__Data records__:
=====
/-- A bundle record after a warm reset: WAITING while an accepted heat of a rebuilt lane names its handle, else free. -/
def recordKept (s : State) (h : Fin 16) : Bundle :=
  let b := s.bundle h
  let named := (List.finRange 4).any fun l => (s.lane l).st != .scrub && (s.lane l).runs.any fun r =>
    ((s.lane l).acceptOf r.seq).any fun a => a.handle == h
  if b.st != .free && named then
    { st := .waiting, lanes := b.lanes, onchip := b.onchip, lookout := b.lookout, id := b.id, digest := b.digest, image := b.image
      total := b.total, resSlots := b.resSlots, keySlot := b.keySlot, source := b.source }
  else {}

/-- Partitions after a warm reset: their reset values, with the retained banks back in the partition of their lane. -/
def partKept (s : State) (l : LaneId) : W64 :=
  let mask (p : LaneId → Bool) : W64 := (keptBanks s p).foldl (fun m b => m ||| BitVec.ofNat 64 (2 ^ b)) 0#64
  let p : Vector W64 4 := ({} : Memory).part
  (p[l] &&& ~~~(mask (· != l))) ||| mask (· == l)

/-- Quadrants that stay powered, since they hold a retained bank. -/
def keptQuadrants (s : State) : BitVec 32 :=
  (keptBanks s fun _ => true).foldl (fun m b => m ||| domBit (bankDom (bankAt (b * 0x80000)))) 0#32

/-- A warm reset of a kind. -/
def warmReset (k : ResetKind) (s : State) : State :=
  let t := s.blank
  let lost := s.start.superA.isNone && s.start.superB.isNone
  let banks := keptBanks s fun _ => true
  let kept (b : Nat) : Bool := banks.contains (b / 0x80000)
  let t := { t with
    start := { lastReset := k, startKind := 2#2, refDecided := true, latching := s.start.latching, logLost := s.start.logLost
               logFieldLost := false, early := s.start.early, superA := s.start.superA, superB := s.start.superB }
    clk := { s.clk with
      apllTries := 0, epllTries := 0, ddrTries := 0, snsReset := false, inbound := Vector.replicate 14 []
      outbound := Vector.replicate 14 [], delivered := Vector.replicate 14 none, noclock := Vector.replicate 14 [], arbLast := [], arbHeld := [], arbWaits := [] }
    call := { t.call with lines := s.call.lines, lost := s.call.lost }
    edge := { t.edge with btn := s.edge.btn, plug := s.edge.plug, touch := s.edge.touch.map fun (p : Touch) => { on := p.on }, queue := s.edge.queue, lost := s.edge.lost, lostRun := s.edge.lostRun }
    host := { qspi := s.host.qspi } }
  let t := { t with mem := { t.mem with noref := s.clk.degraded } }
  if lost then { t with faults := { t.faults with repairQueue := s.faults.repairQueue } }
  else
    { t with
      power := { up := keptQuadrants s }
      faults := { t.faults with
        log := s.faults.log, logNum := s.faults.logNum, repairQueue := s.faults.repairQueue, rows := s.faults.rows
        poisoned := s.faults.poisoned.filter fun w => kept (8 * w) }
      lanes := Vector.ofFn fun l => rebuilt s l
      bundles := Vector.ofFn fun h => recordKept s h
      mem := { t.mem with
        bh := s.mem.bh.filter fun p => kept p.1
        retain := Vector.ofFn fun i => keptRetain s i
        part := Vector.ofFn fun l => partKept s l } }

/-- A reply waits in a host ring. -/
def State.replyWaits (s : State) : Bool := s.host.ring.any fun r => r.out.any fun e => e.kind == .reply

/-- The warm reset that RESET WARM or FIRM END has asked for starts once its reply has gone: CALL_TX is idle, and no reply waits for a
host ring (R342). -/
def warmResetDo (s : State) : State :=
  match s.start.warmPending with
  | some k => if s.call.tx.isEmpty && !s.replyWaits then warmReset k s else s
  | none => s

def execWarmReset (s : State) : Host.Outcome State Fault Refusal := .next (warmResetDo s)

/-- A Cox processor can run: it is active and has not crashed, or it is the standby. -/
def State.coxAble (s : State) : Bool := (List.finRange 3).any fun i => s.coxWorks i || s.faults.coxRole[i] == .standby

def noCoxWarmReset (s : State) : State := if s.start.vddAo && !s.coxAble then warmReset .noCox s else s

def execNoCoxWarmReset (s : State) : Host.Outcome State Fault Refusal := .next (noCoxWarmReset s)

/-! ## Steps 1 to 5 of R411 -/

/-- REF is steady: APLL and EPLL lock, and the timebase is REF. -/
def refSteady (s : State) : State :=
  if s.start.vddAo && !s.start.refDecided then
    { s with start := { s.start with refDecided := true }, clk := { s.clk with degraded := false } }
  else s

def execRefSteady (s : State) : Host.Outcome State Fault Refusal := .next (refSteady s)

/-- REF is not steady by 20 ms: every REF-derived domain runs from the ring oscillator (R32, R414). -/
def refStartupTimeout (s : State) : State :=
  if s.start.vddAo && !s.start.refDecided then
    let s := elapseTo (msTicks 20) s
    { s with
      start := { s.start with refDecided := true }
      clk := { s.clk with degraded := true, lost := s.clk.lost ||| 1#14, absent := s.clk.absent ||| 1#14 }
      mem := { s.mem with noref := true } }
  else s

def execRefStartupTimeout (s : State) : Host.Outcome State Fault Refusal := .next (refStartupTimeout s)

/-- Domains that come up at step 4: PD_CA, PD_CB, PD_CS, PD_KEY, PD_SNS and PD_HOST. -/
def startDomains : BitVec 32 := 0x65C00000#32

/-- PG_CORE is high and VDD_CORE reads mv, at least 500 mV: the start-up domains come up, and the fuse values are loaded (R11, R411). -/
def corePowerGood (mv : BitVec 10) (s : State) : State :=
  if s.start.phase = .waitPower ∧ s.start.vddAo ∧ s.start.refDecided ∧ 500 ≤ mv.toNat then
    { s with
      start := { s.start with phase := .copying }
      rail := { s.rail with pgCore := true, faultN := false, floor := false, meas := mv, confirmed := mv }
      power := { s.power with up := s.power.up ||| startDomains }
      fuse := { s.fuse with shadow := s.fuse.otp, loaded := true }
      eye := s.eye.load s.fuse.otp }
  else s

def execCorePowerGood (mv : BitVec 10) (s : State) : Host.Outcome State Fault Refusal := .next (corePowerGood mv s)

/-- The body is in the Cox memories and hashed; the header is checked (step 5). -/
def firmwareCopied (s : State) : State :=
  if s.start.phase = .copying then
    let why := (firmHeader s).orElse fun _ => if firmDigest s then none else some "DIGEST"
    { s with start := { s.start with phase := .verifying, firmReason := why } }
  else s

def execFirmwareCopied (s : State) : Host.Outcome State Fault Refusal := .next (firmwareCopied s)

/-! ## Fuse entries and repair records (R393) -/

/-- The unit that a UNIT code names. -/
def unitOfCode (c : Nat) (detail : Nat) : Option UnitRef :=
  let i := c % 4096
  match c / 4096 with
  | 0 => (fin? 18 i).map .shell
  | 1 => (fin? 68 i).map .bank
  | 2 => match fin? 68 i, fin? 2048 detail with | some b, some r => some (.row b r) | _, _ => none
  | 3 => (fin? 9 i).map .slice
  | 4 => (fin? 3 i).map .cox
  | 6 => (fin? 4 i).map .decoder
  | 7 => (fin? 3 i).map .aes
  | _ => none

/-- A unit is out of service from the start; a bank's number is served by its quadrant's spare bank. -/
def outAtStart (t : UnitSt) (u : UnitRef) (s : State) : State :=
  match u with
  | .row b r => if s.faults.rows.contains (b, r) then s else { s with faults := { s.faults with rows := s.faults.rows ++ [(b, r)] } }
  | _ =>
    if (s.unitSt u).any UnitSt.out then s
    else
      let down (d : Dom) (s : State) : State := { s with power := s.power.fence d }
      match u with
      | .shell i => down (Dom.shell i) (s.setUnitSt u t)
      | .cox i => down (Dom.cox i) (s.setUnitSt u t)
      | .bank p =>
        match s.bankServed p, s.spareBank (physQuadrant p) with
        | some b, some q =>
          if p = q then s.setBankSt p t
          else
            let s := (s.setBankSt p t).setBankSt q .active
            { s with faults := { s.faults with bankMap := put s.faults.bankMap b q } }
        | _, _ => s.setBankSt p t
      | _ => s.setUnitSt u t

/-- Roles and lanes of the processors that are in service: two active, the others standby (R384). -/
def coxDivide (s : State) : State :=
  let ok := (List.finRange 3).filter fun i => !(s.faults.coxRole[i].unitSt).out
  let a := ok.headD 0
  let b := (ok.drop 1).headD a
  { s with faults := { s.faults with
    coxRole := mapIdx s.faults.coxRole fun i r => if r.unitSt.out then r else if i = a ∨ i = b then .active else .standby
    laneCox := ⟨#[a, a, b, b], rfl⟩
    callCox := a } }

/-- Fuse entries, then the flash records in force, PAGE records apart; then the map of shells, the Cox roles and the slices in use. -/
def recordsApply (s : State) : State :=
  let fused := (List.range 64).filterMap fun j =>
    let e := otpField s.fuse.shadow (1544 + 16 * j) 16
    if 0x8000 ≤ e then unitOfCode (e - 0x8000) 0 else none
  let recs := mergeRecords (s.faults.repairs ++ s.faults.repairQueue)
  let units := (recs.filter fun r => r.kind != .page).filterMap fun r => unitOfCode r.unit.toNat r.detail.toNat
  let s := fused.foldl (fun s u => outAtStart .fused u s) s
  let s := units.foldl (fun s u => outAtStart .fenced u s) s
  (coxDivide (remap { s with map := Vector.replicate 16 none })).setEye (Eye.load s.fuse.shadow)

/-! ## Lookout at start-up (R418) -/

/-- Why entry 0 did not load, as the line LOOKOUT OFF names it. -/
def Err.lookReason : Err → String
  | .key => "KEY" | .ver => "VER" | .full => "FULL" | _ => "CONF"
=====
__Task instructions__: Quote, word for word, every line from the top of the entries through the line that holds "if b.st != .free && named then".

__Response to this task__:
/-- A bundle record after a warm reset: WAITING while an accepted heat of a rebuilt lane names its handle, else free. -/
def recordKept (s : State) (h : Fin 16) : Bundle :=
  let b := s.bundle h
  let named := (List.finRange 4).any fun l => (s.lane l).st != .scrub && (s.lane l).runs.any fun r =>
    ((s.lane l).acceptOf r.seq).any fun a => a.handle == h
  if b.st != .free && named then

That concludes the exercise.